How does inertial guidance system work




















Is it even possible to drive a car without some disembodied voice telling you to turn left, right and make a U-turn when possible? For a generation raised on sat navs and smartphones, this is a serious question—how did people actually work out where they were? The truth is, before GPS, if the average person wanted to know where they were, they had to resort to using maps, observations and wildly inaccurate assumptions. And, if the situation got really bad, they asked for directions.

However, for individuals and industries with lots of money, plenty of space and a genuine need to know where they were, their salvation frequently came in the form of an inertial navigation system INS. Inertial navigation systems come in all shapes and sizes. One thing they have in common though is their use of multiple inertial sensors, and some form of central processing unit to keep track of the measurements coming from those sensors.

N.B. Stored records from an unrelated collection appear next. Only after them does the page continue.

-- ==== Sys2Proof/Machine/Sequencer.lean ====
section
/-! DEFINITION. The step sequencer and the step commit record (R26 to R31, R40, R80), the update descriptor (R293, R294), and the
reservoir entry this module sends (R321, R322). -/

namespace Sys2Proof.Machine

/-! ## The descriptor and the entry -/

/-- The update descriptor of the step (R293, R294): the agreed counts are those broadcast, or this module's own where none have
arrived, and the absent and carried sets those of START. -/
def State.formDesc (s : State) : UpdateDesc :=
  let (absent, carried) := s.coll.started.getD ([], [])
  { globalStep := s.record.globalStep, srcSlot := s.record.slot, drop := s.job.policy.drop == 1,
    groups := (s.job.image.map (·.groups.length)).getD 0, ranks := s.ranks,
    tAgreed := (s.job.desc.map (·.tAgreed)).getD (s.job.own.t s.record.slot), absent := absent, carried := carried }

/-- The lane of a jet by logical number (R236): none for a lane that is not seeded. -/
def Jet.physLane (x : Jet) (L k : Nat) : Option Nat :=
  if k < 64 then some k
  else
    let l := (k - 64) / 16
    if l < L then (x.logical l).map fun n => 64 + 16 * n + (k - 64) % 16 else none

/-- Lane states of every jet by logical lane, at 192 times the jet's number plus the lane (R321). -/
def State.jetLanes (s : State) (f : Core → Tbl W64) : Tbl W64 :=
  (List.finRange 160).flatMap fun j => (List.range 192).map fun k =>
    (192 * j.val + k, match (s.jet j).physLane s.logicalArrays k with
      | some p => (f (s.jet j).core).get 1 p
      | none => 0)

/-- Saved lane states of every update core, at 64 times (16 r + n) plus the lane (R321). -/
def State.coreLanes (s : State) : Tbl W64 :=
  (List.finRange 2).flatMap fun r => (List.finRange 16).flatMap fun n => (List.range 64).map fun k =>
    (64 * (16 * r.val + n.val) + k, ((s.runnels.get r).cores.get n).saved.get 1 k)

/-- The input window offsets for GLOBAL_STEP by window ID (R225, R321). -/
def State.windowOffsets (s : State) : Tbl W64 :=
  match s.job.image with
  | some i => (i.windows.filter fun w => !w.out).map fun w =>
      (w.id, BitVec.ofNat 64 (s.record.globalStep.toNat % max 1 w.slots * w.stride))
  | none => []

/-- The reservoir entry of the step (R321). -/
def State.formEntry (s : State) (d : UpdateDesc) : ResEntry :=
  let recs := (s.job.image.map fun i => i.shardRecords s.coll.rank).getD []
  { globalStep := s.record.globalStep, sourceRank := s.coll.rank, epoch := s.record.epoch, gradRecords := recs.length,
    terraceGen := s.job.gen, imageHash := (s.job.image.map (·.hash)).getD [], digestV := s.job.digestV, desc := d,
    windows := s.windowOffsets, jetLanesStart := s.jetLanes (·.saved), jetLanesEnd := s.jetLanes (·.lanes),
    coreLanes := s.coreLanes, grads := recs.map fun i => fitBytes 2080 (Tbl.get [] s.job.ownGrad i), wordsOk := true }

/-! ## Phases -/

/-- RESERVE begins (R294, R322): the descriptor is formed, and the entry built and sent to the partner. -/
def State.beginReserve (s : State) : State :=
  let d := s.formDesc
  let e := s.formEntry d
  (({ s with job := { s.job with desc := some d, outgoing := some e, acked := false } } : State).sendSecuring s.partnerRank (.entry e)).reserveCheck

/-- The binary64 code of a vote's key: 1 for the vote 0x01, 2 for 0x03 and 3 for 0x02 (R329, log 69). -/
def voteCode (v : Nat) : Nat := if v = 1 then 0x3FF0000000000000 else if v = 3 then 0x4000000000000000 else 0x4008000000000000

/-- The vote that this owner can form now (R329): by the digest its partner sent, or 0x03 for a partner declared failed before. -/
def State.ownVote (s : State) : Option Nat :=
  match s.job.fromPartner with
  | some d => some (if d = s.record.digest then 1 else 2)
  | none => if s.actives.contains s.partnerRank then none else some 3

/-- This owner forms its vote (R329) and opens the all-reduce of maximum with winner index over the keys; a member that is not HELD
starts no collective (R432). -/
def State.formVote (s : State) : State :=
  match s.ownVote, s.job.vote with
  | some v, none =>
    if !s.record.held then s
    else
      let s := { s with job := { s.job with vote := some v, cnt := if v = 2 then bump s.job.cnt 1 else s.job.cnt } }
      (s.setThr 9 true).openColl collVote 0 .max .binary64 1 [(0, .winners [(voteCode v, 0)])] []
  | _, _ => s

/-- COMMIT begins (R329): the held digest of V + 1 goes to the predecessor. While a failed rank is waited for, STALL_REMOTE is on (R340). -/
def State.beginCommit (s : State) : State :=
  let s := s.send (.packet s.predecessor "HELD_DIGEST" [s.record.globalStep.toNat, s.job.heldDigest.toNat])
  (if s.job.failed.isEmpty then s else s.setThr 9 true).formVote

/-- PHASE becomes `p`, 2 to 9 (R27, R40). -/
def State.enterPhase (s : State) (p : Nat) : State :=
  let s := { s with record := { s.record with phase := BitVec.ofNat 8 p } }
  if p = 6 then s.beginExchange else if p = 7 then s.endExchange.beginReserve else if p = 8 then s.beginUpdate else if p = 9 then s.beginCommit else s.passEmpty

/-- Is a securing pause due after the commit (R336)? -/
def State.pauseDue (s : State) : Bool :=
  s.hasTerrace && (decide (s.job.policy.k ≤ s.job.sincePause) || s.job.secureNow)

/-- The ranges that other ranks write into are opened (R319, R370). -/
def State.openRegions (s : State) : State :=
  match s.job.image with
  | some i =>
    let l := (s.openRanges i).map fun (e : Nat × Nat × Nat) => (s.addrOf e.1, e.2.1, e.2.2, s.record.epoch)
    { s with weir := { s.weir with opened := l } }
  | none => s

/-- Addresses of what the regions behind the ring hold, in one order whatever D is: the entries listed, the parity share with its header,
and the secured copy. -/
def State.movedWords (s : State) (i : Image) (entries : List ResEntry) : List Nat :=
  let run (n a : Nat) : List Nat := (List.range n).map (a + 32 * ·)
  let entry (e : ResEntry) : List Nat :=
    let slot := e.globalStep.toNat % (s.job.policy.d + 1)
    run (534848 / 32) (s.ringAddr i slot) ++ (i.shardRecords s.predecessor).flatMap fun x => run 65 (s.gradAddr i slot x)
  entries.flatMap entry ++
    if s.hasTerrace then
      (List.range ((s.shareBytes + 4096) / 32)).map (fun k => s.parityAddr i (32 * k)) ++
        (i.shardRecords s.coll.rank).flatMap fun x => run recordWords (s.securedAddr i x)
    else []

/-- D changes (R493): the ring's slots and the regions behind it keep their content at their new places (R319, log 66). -/
def State.relay (s : State) (i : Image) (p : Policy) : State :=
  let kept := (s.job.ring.map (·.2)).filter fun e =>
    decide (e.globalStep.toNat < s.record.globalStep.toNat) && decide (s.record.globalStep.toNat ≤ e.globalStep.toNat + p.d)
  let (ws, s) := State.readEach (s.movedWords i kept) s
  let s := { s with job := { s.job with policy := p, ring := kept.map fun e => (e.globalStep.toNat % (p.d + 1), e) } }
  (State.writeEach ((s.movedWords i kept).zip ws) s).openRegions

/-- Changes that wait for the next step take effect (R493). -/
def State.applyPolicy (s : State) : State :=
  match s.job.nextPolicy with
  | some q =>
    let p := { s.job.policy with d := q.d, windowPermille := q.windowPermille, windowMinMs := q.windowMinMs, drop := q.drop }
    let s := { s with job := { s.job with nextPolicy := none } }
    match s.job.image with
    | some i => if p.d = s.job.policy.d then { s with job := { s.job with policy := p } } else s.relay i p
    | none => { s with job := { s.job with policy := p } }
  | none => s

/-- Step GLOBAL_STEP starts from FORWARD. -/
def State.startStep (s : State) : State := s.applyPolicy.enterForward

/-- The next step begins. -/
def State.nextStep (s : State) : State :=
  let s := s.boundary
  ({ s with record := { s.record with globalStep := s.record.globalStep + 1 } } : State).startStep

/-- The step after a securing pause begins (R337), once the records that cannot be used have been copied (R340, log 68). -/
def State.afterPause (s : State) : State :=
  if s.job.repair.isEmpty then s.startStep
  else ({ s with record := { s.record with phase := 0 } } : State).applyPolicy.askRepair

/-- The sequencer writes the next PHASE (R40); after COMMIT the job halts where HALT applies (R493), or the next step begins unless a
pause is due. A pause that ended while the firmware restarted is left here (R39). -/
def execPhaseAdvance (s : State) : Out :=
  let p := s.record.phase.toNat
  .next (if !s.job.running || !s.fwServes || s.job.decided.isSome || s.job.abortDue.isSome then s
    else if decide (1 ≤ p) && decide (p ≤ 8) && s.record.done p then s.enterPhase (p + 1)
    else if p == 0x0A && s.record.done 10 then s.afterPause
    else if s.committed && s.job.haltAt == some s.record.globalStep then s.jobHalt 0
    else if s.committed && !s.pauseDue then s.nextStep
    else s)

/-! ## The record -/

/-- A data-plane write of the record (R28): discarded and counted where its step is not the one in progress. -/
def execDataPlaneRecordWrite (step : W64) (w : RecordWrite) (s : State) : Out :=
  let r := s.record
  .next { s with record :=
    if step ≠ r.globalStep then { r with stale := satInc r.stale }
    else match w with
      | .done p => { r with doneStep := step, doneMask := setBit r.doneMask p.val true }
      | .digest v => { r with doneStep := step, digest := v }
      | .result v => { r with result := v } }

/-! ## The mover's converters -/

/-- The firmware sets MOVER_CONV_EN only while PHASE reads IDLE; it may clear it at any time (R80). DESIGN CHOICE (log 71): the bit stays
as written when PHASE leaves IDLE, since the spec names no one who clears it; conversions are then refused (`State.convOk`). -/
def execMoverConvEnWrite (j : Fin 160) (v : Bool) (s : State) : Out :=
  .next (if v && s.record.phase != 0 then s
    else s.modJet j fun x => { x with core := { x.core with fmt := { x.core.fmt with moverConvEn := v } } })

end Sys2Proof.Machine
end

The sensors an INS uses are typically gyros and accelerometers—and there are normally several of each inside. Switch on a GPS receiver and, assuming everything works correctly, after a short time it will generate a position measurement. Ignoring the inaccuracies GPS has, the position measurement the receiver generates is quite specific. In their case, the measurement they generate is relative to their last known position.

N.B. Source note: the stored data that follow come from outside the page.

-- ==== Sys2Proof/Machine/Sha256.lean ====
section
/-! DEFINITION. SHA-256, which the spec names for lane seeds, the digest key, image hashes and measurements (R190, R326, R343,
R579), after FIPS 180-4 (log 36). -/

namespace Sys2Proof.Machine

/-- The first 64 primes. -/
def shaPrimes : List Nat := (List.range 312).filter fun p => decide (2 ≤ p) && (List.range p).all fun d => decide (d < 2) || p % d != 0

/-- The largest `r` with `r^k ≤ n`, found from bit `b` down. -/
def rootFrom (k n : Nat) : Nat → Nat → Nat
  | 0, r => r
  | b + 1, r => rootFrom k n b (if (r + 2 ^ b) ^ k ≤ n then r + 2 ^ b else r)

/-- The first 32 fractional bits of the `k`-th root of a prime. -/
def rootFrac (k p : Nat) : W32 := BitVec.ofNat 32 (rootFrom k (p * 2 ^ (32 * k)) 37 0)

/-- The round constants: the cube roots of the 64 primes. -/
def shaK : List W32 := shaPrimes.map (rootFrac 3)

/-- The initial hash value: the square roots of the first eight primes. -/
def shaInit : List W32 := (shaPrimes.take 8).map (rootFrac 2)

/-- A 32-bit word from four bytes, the first highest. -/
def beWord (bs : List Byte) : W32 := BitVec.ofNat 32 ((bs.take 4).foldl (fun a b => 256 * a + b.toNat) 0)

/-- The four bytes of a word, the highest first. -/
def beBytes (x : W32) : List Byte := (leBytes 4 x.toNat).reverse

/-- The exclusive or of three right rotations. -/
def rot3 (i j k : Nat) (x : W32) : W32 := [i, j, k].foldl (fun v n => v ^^^ x.rotateRight n) 0

/-- The exclusive or of two right rotations and a right shift. -/
def rot2s (i j k : Nat) (x : W32) : W32 := [i, j].foldl (fun v n => v ^^^ x.rotateRight n) (x >>> k)

/-- The message schedule, newest word first, lengthened by `n` words. -/
def shaSchedule : Nat → List W32 → List W32
  | 0, w => w
  | n + 1, w =>
    let ago (i : Nat) : W32 := w.getD (i - 1) 0
    shaSchedule n ((rot2s 17 19 10 (ago 2) + ago 7 + rot2s 7 18 3 (ago 15) + ago 16) :: w)

/-- One round over the last four values of the two working sequences, newest first: the words a to d are one sequence, e to h the
other, and `kw` is the round constant with the schedule word. -/
def shaRound (st : List W32 × List W32) (kw : W32) : List W32 × List W32 :=
  let (u, v) := st
  let at' (l : List W32) (i : Nat) : W32 := l.getD i 0
  let pick := ((at' v 1 ^^^ at' v 2) &&& at' v 0) ^^^ at' v 2
  let most := (at' u 0 &&& at' u 1) ||| (at' u 2 &&& (at' u 0 ||| at' u 1))
  let t := at' v 3 + rot3 6 11 25 (at' v 0) + pick + kw
  ((t + rot3 2 13 22 (at' u 0) + most) :: u.take 3, (at' u 3 + t) :: v.take 3)

/-- The hash value after one block of 64 bytes. -/
def shaBlock (ks : List W32) (h : List W32) (block : List Byte) : List W32 :=
  let first := (List.range 16).map fun i => beWord (block.drop (4 * i))
  let ws := (shaSchedule 48 first.reverse).reverse
  let (u, v) := (List.zipWith (· + ·) ks ws).foldl shaRound (h.take 4, h.drop 4)
  List.zipWith (· + ·) h (u ++ v)

/-- The hash value after the blocks of a padded message, `n` at most. -/
def shaBlocks (ks : List W32) : Nat → List Byte → List W32 → List W32
  | 0, _, h => h
  | n + 1, bs, h => shaBlocks ks n (bs.drop 64) (shaBlock ks h (bs.take 64))

/-- SHA-256 of a byte string. -/
def sha256 (bs : List Byte) : List Byte :=
  let pad := bs ++ [0x80] ++ zeroBytes ((119 - bs.length % 64) % 64) ++ (leBytes 8 (8 * bs.length)).reverse
  (shaBlocks shaK (pad.length / 64) pad shaInit).flatMap beBytes

end Sys2Proof.Machine
end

So why do people use inertial navigation systems at all? Thankfully the answer to these question is simple. An accelerometer measures proper acceleration. This is the acceleration it experiences relative to free-fall, and the acceleration felt by people and objects.

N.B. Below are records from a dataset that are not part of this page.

/-- R163, R165 to R167, R180, R186, R189: FSC, VRED and VRAND. FSC writes D as VFP writes an element; an integer VRED gives the sum
modulo 2^64, or the winner and its lowest index; VRAND writes each lane's draws in turn. -/
def Obligations.ScalarFloatReductionAndRandomComplete : Prop :=
  ∀ (c : CoreId) (f : RFields) (s : State), s.ready c true →
    let k := s.core c
    let t := fld f 3 1
    let f5 := fld f 10 6
    let g := groupSize (fld f 5 4)
    let w := typeWidth t
    let n := g * (4096 / w)
    let a := (k.rs f.a).toNat % 2 ^ w
    let b := (k.rs f.b).toNat % 2 ^ w
    let es (i : Nat) : Int := (BitVec.ofNat w (elemOf w (groupVal k f.a g) i)).toInt
    (k.resume = 0 → (fpOk t f5 = true ∨ (t ≤ 2 ∧ f5 = 0x1F)) → fld f 5 4 = 0 → fld f 0 0 = 0 →
      let d := (k.rs f.d).toNat % 2 ^ w
      let draws := t == 2 && !isCmp f5 && k.frm == 5
      let o := (k.draw k.slane).1
      let k1 := if draws then (k.draw k.slane).2 else k
      let r := if draws then .stoch (draw16 o) else Rnd.ofFrm k.frm
      let v : Nat × IFlags × Ev :=
        if t = 2 then
          (let x := if f5 = 0x1F then jfFma r false false a b d else fpJf r f5 a b
           (x.1, 0, x.2))
        else
          (let x := if f5 = 0x1F then (typeFmt t).fma r false false a b d else fpBinary (typeFmt t) r f5 a b
           (x.1, x.2, {}))
      (draws = true → k.inHandler = false) → v.2.1 &&& k.te = 0 →
      let k2 := ((k1.accrue v.2.1).count v.2.2).ws f.d (BitVec.ofNat 64 v.1)
      exec (.fsc c f) s = .next (s.putCore c (if draws && k.ctrl.getLsbD 22 then
        { k2 with ctrl := setBits k2.ctrl 21 16 ((k.slane + 1) % 64) } else k2).vdone)) ∧
    (3 ≤ t → t ≤ 6 → f.b = 0 → fld f 0 0 = 0 → baseOk f.a g = true →
      (f5 = 0 → exec (.vred c f) s = .next (s.putCore c
        (k.ws f.d (BitVec.ofInt 64 ((List.range n).map es).sum)).vdone)) ∧
      (f.d ≠ 31 → ∀ i < n,
        (f5 = 1 → (∀ j < n, es j ≤ es i) → (∀ j < i, es j < es i) → exec (.vred c f) s = .next (s.putCore c
          ((k.ws f.d (BitVec.ofInt 64 (es i))).ws (f.d + 1) (BitVec.ofNat 64 i)).vdone)) ∧
        (f5 = 2 → (∀ j < n, es i ≤ es j) → (∀ j < i, es i < es j) → exec (.vred c f) s = .next (s.putCore c
          ((k.ws f.d (BitVec.ofInt 64 (es i))).ws (f.d + 1) (BitVec.ofNat 64 i)).vdone)))) ∧
    (f.a = 0 → f.b = 0 → fld f 3 0 = 0 → baseOk f.d g = true → k.inHandler = false →
      let st (count i : Nat) := k.drawAt (min k.resume count) i
      (f5 = 0 → s.vectorDone c (.vrand c f) f.d g 64 (min k.resume (64 * g)) (64 * g) fun i => (st (64 * g) i).toNat) ∧
      (f5 = 1 → s.vectorDone c (.vrand c f) f.d g 64 (min k.resume (64 * g)) (64 * g) fun i =>
        (b64.round .even false ((st (64 * g) i).toNat / 2 ^ 11) (-53) false).1) ∧
      (f5 = 2 → s.vectorDone c (.vrand c f) f.d g 32 (min k.resume (128 * g)) (128 * g) fun i =>
        (b32.round .even false ((st (128 * g) i).toNat / 2 ^ 40) (-24) false).1))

Put another way, at any point in space-time the equivalence principle guarantees the existence of a local inertial frame, and an accelerometer measures the acceleration relative to that frame. A Gyroscope is a physical sensor that detects and measures the angular motion of an object relative to an inertial reference frame.

It measures the absolute motion of an object without any external infrastructure or reference signal. A magnetometer is a measuring sensor used to measure the strength or direction of magnetic fields in order to provide bearing. The typical applications do not differ much from the AHRS market but cover much more application fields.

INS can be used for any type of market, from surveying to unmanned vehicles. INS are also often installed on general aviation aircraft. For the unmanned ground vehicles market, GPS-aided inertial navigation systems integrating dead reckoning would be the best fit, especially when the application needs high accuracy.

This also applies to autonomous vehicles such as driverless cars or shuttles, for example. Stabilised platforms have some disadvantages. Gyros are usually mounted in three gimbals on bearings; this allows the aircraft and gimbals to rotate around the gyros without moving the platform. However, when two of the three gimbals align, and are effectively operating around the same axis, they can become locked together and be directly affected by movement around the remaining third axis.

The solution is to complicate the system further by adding a fourth motorised gimbal, which is continuously driven to avoid alignment with the other three. Compensation for drift requires complex bearing assemblies and special lubricants. Maintenance of stabilised platform INS is complex, costly and time-consuming. Three gyroscopes sense the rate of roll, pitch, and yaw; and three accelerometers detect accelerations along each aircraft axis. With few moving parts strap-down systems are easier to maintain and more reliable over time.

They do require more accurate gyroscopes and greater computing power. However, the advantages of reduced cost, size, weight and reliability make these systems the preferred choice of INS for aircraft. INS accuracy will drift with time; this can occur for many different reasons. An INS is, generally, not the sole means of navigation on commercial airliners.